Often that's for light and for a little bit of heat, and less for cooking. But eating things raw is definitely a huge part of the culture there. And while I was, I went on a whale hunting trip out on the spring ice in the Arctic Ocean by Barrow, Alaska, and two of the guys, the Inupiat guys who had invited me, were kind of talking about how eating things raw is sort of the most essential characteristic of Inupiat culture.

And the one guy who's half white, half Inupiat, said people often doubt his ethnicity because he looks like a white guy. So he'll, you know, bite the head off of a raw bird to show them that he is truly Inupiat, is what he said. That's how you prove you're legit.

We're looking at an Instagram pic. "As a doctor, I was used to knowing fat as the most maligned of all body parts and the culprit in an obesity epidemic. But in Arctic Alaska, fat has always meant health and survival. In fact, the entire story of life in the Arctic, especially human life, is basically a tale of fat.

And in Barrow, what's it called? Alaska. Alaska, okay. A lawn covered with a whale blubber is still equivalent of a plush green lawn in temperature suburbia swelling in its owner with pride." And that's what we're looking at, is a lawn full of whale blubber. A beautiful. And this, so this is, I mean, there's a lot of calories there.

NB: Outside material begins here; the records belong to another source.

@[simp] theorem State.modCore_cycle (s : State) (c : Nat) (f : Core → Core) : (s.modCore c f).cycle = s.cycle := rfl
@[simp] theorem State.modCore_fabid (s : State) (c : Nat) (f : Core → Core) : (s.modCore c f).fabid = s.fabid := rfl
@[simp] theorem State.modCore_codeva (s : State) (c : Nat) (f : Core → Core) : (s.modCore c f).codeva = s.codeva := rfl
@[simp] theorem State.modCore_sspace (s : State) (c : Nat) (f : Core → Core) : (s.modCore c f).sspace = s.sspace := rfl
@[simp] theorem State.modCore_tags (s : State) (c : Nat) (f : Core → Core) : (s.modCore c f).tags = s.tags := rfl
@[simp] theorem State.modCore_dirty (s : State) (c : Nat) (f : Core → Core) : (s.modCore c f).dirty = s.dirty := rfl
@[simp] theorem State.modCore_poison (s : State) (c : Nat) (f : Core → Core) : (s.modCore c f).poison = s.poison := rfl
@[simp] theorem State.modCore_hbm (s : State) (c : Nat) (f : Core → Core) : (s.modCore c f).hbm = s.hbm := rfl
@[simp] theorem State.modCore_hbmPoison (s : State) (c : Nat) (f : Core → Core) : (s.modCore c f).hbmPoison = s.hbmPoison := rfl
@[simp] theorem State.modCore_regions (s : State) (c : Nat) (f : Core → Core) : (s.modCore c f).regions = s.regions := rfl
@[simp] theorem State.modCore_queues (s : State) (c : Nat) (f : Core → Core) : (s.modCore c f).queues = s.queues := rfl
@[simp] theorem State.modCore_pushes (s : State) (c : Nat) (f : Core → Core) : (s.modCore c f).pushes = s.pushes := rfl
@[simp] theorem State.modCore_spills (s : State) (c : Nat) (f : Core → Core) : (s.modCore c f).spills = s.spills := rfl
@[simp] theorem State.modCore_chans (s : State) (c : Nat) (f : Core → Core) : (s.modCore c f).chans = s.chans := rfl
@[simp] theorem State.modCore_tlb (s : State) (c : Nat) (f : Core → Core) : (s.modCore c f).tlb = s.tlb := rfl
@[simp] theorem State.modCore_tlbBig (s : State) (c : Nat) (f : Core → Core) : (s.modCore c f).tlbBig = s.tlbBig := rfl
@[simp] theorem State.modCore_sideLogs (s : State) (c : Nat) (f : Core → Core) : (s.modCore c f).sideLogs = s.sideLogs := rfl
@[simp] theorem State.modCore_faults (s : State) (c : Nat) (f : Core → Core) : (s.modCore c f).faults = s.faults := rfl
@[simp] theorem State.modCore_walks (s : State) (c : Nat) (f : Core → Core) : (s.modCore c f).walks = s.walks := rfl
@[simp] theorem State.modCore_walkMiss (s : State) (c : Nat) (f : Core → Core) : (s.modCore c f).walkMiss = s.walkMiss := rfl
@[simp] theorem State.modCore_routes (s : State) (c : Nat) (f : Core → Core) : (s.modCore c f).routes = s.routes := rfl
@[simp] theorem State.modCore_links (s : State) (c : Nat) (f : Core → Core) : (s.modCore c f).links = s.links := rfl
@[simp] theorem State.modCore_svc (s : State) (c : Nat) (f : Core → Core) : (s.modCore c f).svc = s.svc := rfl
@[simp] theorem State.modCore_out (s : State) (c : Nat) (f : Core → Core) : (s.modCore c f).out = s.out := rfl
@[simp] theorem State.modCore_inbox (s : State) (c : Nat) (f : Core → Core) : (s.modCore c f).inbox = s.inbox := rfl
@[simp] theorem State.modCore_gather (s : State) (c : Nat) (f : Core → Core) : (s.modCore c f).gather = s.gather := rfl
@[simp] theorem State.modCore_passing (s : State) (c : Nat) (f : Core → Core) : (s.modCore c f).passing = s.passing := rfl
@[simp] theorem State.modCore_transit (s : State) (c : Nat) (f : Core → Core) : (s.modCore c f).transit = s.transit := rfl
@[simp] theorem State.modCore_heldReads (s : State) (c : Nat) (f : Core → Core) : (s.modCore c f).heldReads = s.heldReads := rfl
@[simp] theorem State.modCore_readGot (s : State) (c : Nat) (f : Core → Core) : (s.modCore c f).readGot = s.readGot := rfl
@[simp] theorem State.modCore_portParts (s : State) (c : Nat) (f : Core → Core) : (s.modCore c f).portParts = s.portParts := rfl
@[simp] theorem State.modCore_portTold (s : State) (c : Nat) (f : Core → Core) : (s.modCore c f).portTold = s.portTold := rfl
@[simp] theorem State.modCore_window (s : State) (c : Nat) (f : Core → Core) : (s.modCore c f).window = s.window := rfl
@[simp] theorem State.modCore_expected (s : State) (c : Nat) (f : Core → Core) : (s.modCore c f).expected = s.expected := rfl
@[simp] theorem State.modCore_ceHbm (s : State) (c : Nat) (f : Core → Core) : (s.modCore c f).ceHbm = s.ceHbm := rfl
@[simp] theorem State.modCore_ueHbm (s : State) (c : Nat) (f : Core → Core) : (s.modCore c f).ueHbm = s.ueHbm := rfl
@[simp] theorem State.modCore_session (s : State) (c : Nat) (f : Core → Core) : (s.modCore c f).session = s.session := rfl
@[simp] theorem State.modCore_dhseq (s : State) (c : Nat) (f : Core → Core) : (s.modCore c f).dhseq = s.dhseq := rfl
@[simp] theorem State.modCore_kernel (s : State) (c : Nat) (f : Core → Core) : (s.modCore c f).kernel = s.kernel := rfl
@[simp] theorem State.modCore_launching (s : State) (c : Nat) (f : Core → Core) : (s.modCore c f).launching = s.launching := rfl
@[simp] theorem State.modCore_owed (s : State) (c : Nat) (f : Core → Core) : (s.modCore c f).owed = s.owed := rfl
@[simp] theorem State.modCore_tasks (s : State) (c : Nat) (f : Core → Core) : (s.modCore c f).tasks = s.tasks := rfl
@[simp] theorem State.modCore_steps (s : State) (c : Nat) (f : Core → Core) : (s.modCore c f).steps = s.steps := rfl
@[simp] theorem State.modCore_bins (s : State) (c : Nat) (f : Core → Core) : (s.modCore c f).bins = s.bins := rfl
@[simp] theorem State.modCore_binAt (s : State) (c : Nat) (f : Core → Core) : (s.modCore c f).binAt = s.binAt := rfl
@[simp] theorem State.modCore_nextId (s : State) (c : Nat) (f : Core → Core) : (s.modCore c f).nextId = s.nextId := rfl
@[simp] theorem State.modCore_reserved (s : State) (c : Nat) (f : Core → Core) : (s.modCore c f).reserved = s.reserved := rfl
@[simp] theorem State.modCore_placedDies (s : State) (c : Nat) (f : Core → Core) : (s.modCore c f).placedDies = s.placedDies := rfl
@[simp] theorem State.modCore_pollAt (s : State) (c : Nat) (f : Core → Core) : (s.modCore c f).pollAt = s.pollAt := rfl
@[simp] theorem State.modCore_inSamples (s : State) (c : Nat) (f : Core → Core) : (s.modCore c f).inSamples = s.inSamples := rfl
@[simp] theorem State.modCore_sill (s : State) (c : Nat) (f : Core → Core) : (s.modCore c f).sill = s.sill := rfl
@[simp] theorem State.modCore_hostOut (s : State) (c : Nat) (f : Core → Core) : (s.modCore c f).hostOut = s.hostOut := rfl
@[simp] theorem State.modCore_hostPending (s : State) (c : Nat) (f : Core → Core) : (s.modCore c f).hostPending = s.hostPending := rfl
@[simp] theorem State.modCore_hostSeq (s : State) (c : Nat) (f : Core → Core) : (s.modCore c f).hostSeq = s.hostSeq := rfl
@[simp] theorem State.modCore_hostData (s : State) (c : Nat) (f : Core → Core) : (s.modCore c f).hostData = s.hostData := rfl
@[simp] theorem State.modCore_hostIn (s : State) (c : Nat) (f : Core → Core) : (s.modCore c f).hostIn = s.hostIn := rfl
@[simp] theorem State.modCore_heldWrites (s : State) (c : Nat) (f : Core → Core) : (s.modCore c f).heldWrites = s.heldWrites := rfl
@[simp] theorem State.modCore_qpError (s : State) (c : Nat) (f : Core → Core) : (s.modCore c f).qpError = s.qpError := rfl
@[simp] theorem State.modCore_qps (s : State) (c : Nat) (f : Core → Core) : (s.modCore c f).qps = s.qps := rfl
@[simp] theorem State.modCore_mgmtOut (s : State) (c : Nat) (f : Core → Core) : (s.modCore c f).mgmtOut = s.mgmtOut := rfl
@[simp] theorem State.modCore_wireOut (s : State) (c : Nat) (f : Core → Core) : (s.modCore c f).wireOut = s.wireOut := rfl
@[simp] theorem State.modCore_turn (s : State) (c : Nat) (f : Core → Core) : (s.modCore c f).turn = s.turn := rfl
@[simp] theorem State.modCore_agenda (s : State) (c : Nat) (f : Core → Core) : (s.modCore c f).agenda = s.agenda := rfl
@[simp] theorem State.modCore_fresh (s : State) (c : Nat) (f : Core → Core) : (s.modCore c f).fresh = s.fresh := rfl
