theorem State.Fires.cause {s : State} {m : Mv} {d : BitVec 10} {op : Op} (h : s.Fires m d op) {wr : Ctx} (hw : wr = s.hereCtx) :
    slotsCause s wr s.here [] [s.soloItem m d (.trigger m d op)] = none := by
  have hc : slotCause s wr s.here [] (s.soloItem m d (.trigger m d op)) = none := by
    have hq : queueIllegal s s.here (s.soloItem m d (.trigger m d op)) = none := rfl
    have hn : emptyOperand wr s.here (s.soloItem m d (.trigger m d op)) op (s.argHere m d op).val = none := by
      unfold emptyOperand
      rw [List.find?_eq_none]
      intro p hp
      have := List.all_eq_true.mp h.needs p hp
      subst hw
      simpa [State.operandLatch, State.soloItem, State.here] using this
    have hpr : (if (op.sysOnly && !s.here.sys) = true then some d.toNat else op.priv (s.argHere m d op)) = none := by
      have := h.mode
      rw [if_neg, h.priv]
      revert this
      simp only [State.here]
      cases op.sysOnly <;> cases s.hereSys <;> simp
    have hpl : (if (op.userOnly && s.here.sys) = true then some d.toNat else none) = (none : Option Nat) := by
      rw [if_neg]
      simpa [State.here] using h.plane
    have hu : (match op.unit (s.argHere m d op) with
        | some u =>
          if (s.queueFull s.here.core s.here.ctx u && !((s.argHere m d op).cx.qmode.getLsbD u)) = true
          then some (causeQueueFull, u, 0) else none
        | none => none) = (none : Option Cause) := by
      cases hk : op.unit (s.argHere m d op) with
      | none => rfl
      | some u =>
        have := h.queue u hk
        have hq' : s.queueFull s.here.core s.here.ctx u = false := this
        simp [hq']
    have harg := argOf_solo s wr m d op hw
    have hlive := h.live
    have henc := encoding_legal s m d (.trigger m d op) (fun _ _ => nofun) h.read h.held
    have hreg := reg_full s m d (.trigger m d op) _ h.read h.reads
    have hkind : (s.soloItem m d (.trigger m d op)).kind = .trigger m d op := rfl
    generalize s.soloItem m d (.trigger m d op) = it at *
    unfold slotCause
    simp only [hkind, hlive, Bool.not_true, if_false, Bool.false_eq_true, harg]
    apply firstOf_none
    intro o ho
    simp only [List.mem_cons, List.not_mem_nil, or_false] at ho
    rcases ho with rfl | rfl | rfl | rfl | rfl | rfl | rfl | rfl | rfl | rfl | rfl
    · rw [hpr]; rfl
    · rw [henc]; rfl
    · rw [hq]; rfl
    · rw [hpl]; rfl
    · rw [h.illegal]; rfl
    · rw [hn]; rfl
    · rw [h.lacks]; rfl
    · rw [hreg]; rfl
    · exact h.traps
    · exact hu
    · rw [h.raises]; rfl
  simp only [slotsCause, hc]

theorem State.Fires.full {s : State} {m : Mv} {d : BitVec 10} {op : Op} (h : s.Fires m d op) {wr : Ctx} (hw : wr = s.hereCtx) :
    emptyKeys s wr s.here [s.soloItem m d (.trigger m d op)] = [] := by
  have harg := argOf_solo s wr m d op hw
  have hlive := h.live
  have hread := h.read
  simp only [State.readable, Bool.and_eq_true] at hread
  have hsrc := hread.2
  have hbr : branchOf s wr s.here [s.soloItem m d (.trigger m d op)] = op.branch (s.argHere m d op) := by
    have hkind : (s.soloItem m d (.trigger m d op)).kind = .trigger m d op := rfl
    simp only [branchOf, List.map, hkind, hlive, if_true, harg]
    cases op.branch (s.argHere m d op) <;> rfl
  unfold emptyKeys
  rw [List.filter_eq_nil_iff]
  intro k hk
  simp only [List.mem_append] at hk
  simp only [Bool.not_eq_true]
  rcases hk with hk | hk
  · have hkind : (s.soloItem m d (.trigger m d op)).kind = .trigger m d op := rfl
    simp only [List.flatMap_cons, List.flatMap_nil, List.append_nil, hkind, hlive, Bool.not_true, if_false,
      Bool.false_eq_true, harg, List.mem_append, Option.mem_toList, List.mem_map] at hk
    rcases hk with hk | ⟨p, hp, rfl⟩ | hk
    · have hk' : srcEmptyKey s.hereSys s.turn.slot m.s = some k := hk
      rw [hk'] at hsrc
      exact (Bool.not_eq_true' _).mp hsrc
    · exact (Bool.not_eq_true' _).mp (List.all_eq_true.mp h.reads p hp)
    · exact (Bool.not_eq_true' _).mp (List.all_eq_true.mp h.dests k hk)
  · rw [hbr] at hk
    have hl := h.loops
    by_cases hb : (op.branch (s.argHere m d op)).isSome = true
    · simp [hb] at hk
    · simp only [Bool.not_eq_true] at hb
      rw [hb, Bool.false_or] at hl
      simp only [State.loopsFull] at hl
      by_cases hs : s.hereSys = true
      · simp [State.here, hs] at hk
      · simp only [Bool.not_eq_true] at hs
        simp only [hs, Bool.false_or] at hl
        simp only [State.here, hs, hb, Bool.or_self, Bool.false_eq_true, if_false] at hk
        exact (Bool.not_eq_true' _).mp (List.all_eq_true.mp hl k hk)

theorem State.Fires.queues {s : State} {m : Mv} {d : BitVec 10} {op : Op} (h : s.Fires m d op) {wr : Ctx} (hw : wr = s.hereCtx) :
    fullUnits s wr s.here [s.soloItem m d (.trigger m d op)] = [] := by
  have harg := argOf_solo s wr m d op hw
  have hlive := h.live
  have hkind : (s.soloItem m d (.trigger m d op)).kind = .trigger m d op := rfl
  simp only [fullUnits, hkind, List.filterMap_cons, List.filterMap_nil, hlive, Bool.not_true, if_false,
    Bool.false_eq_true, harg]
  cases hk : op.unit (s.argHere m d op) with
  | none => rfl
  | some u =>
    have : s.queueFull s.here.core s.here.ctx u = false := h.queue u hk
    simp [this]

Oh yeah. And this can feed a lot of people. A lot of energy, a lot of warmth. Absolutely. And it's delicious. This was like a, I was a kid in a candy store, basically. I rounded a corner in Barrow. So when people do get a whale during the spring whaling season, they raise a flag or the whaling captain raises a flag over his house and everyone in town is welcome to come try some.

And so before I went inside to try some, I was kind of playing around with blubber and I saw the, this is a bowhead whale. I saw its heart, which was huge, like the size of a yoga ball. And that was, for me, just like amazing. I spent probably the next 45 minutes just looking at all aspects of it.

And the stump of aorta that was attached to it was the size of my thigh. That was really fascinating. It's similar, Alaska and northern Russia, like Siberia out there. So where were you? I think you have some pics of from that time. Where were you in Russia? So I spent a lot of time in kind of western Russia as well, but I did take two trips to Kamchatka, including northern Kamchatka.

I didn't go far enough, nor, I didn't go to Chukotka, for instance, until more recently when I was a ship doctor on a wildlife cruise that sailed from Anadyr, Russia, up to, through the Bering Strait into Wrangel Island. And we stopped in some villages in Chukotka and I got a chance to to try some whale and stuff like that.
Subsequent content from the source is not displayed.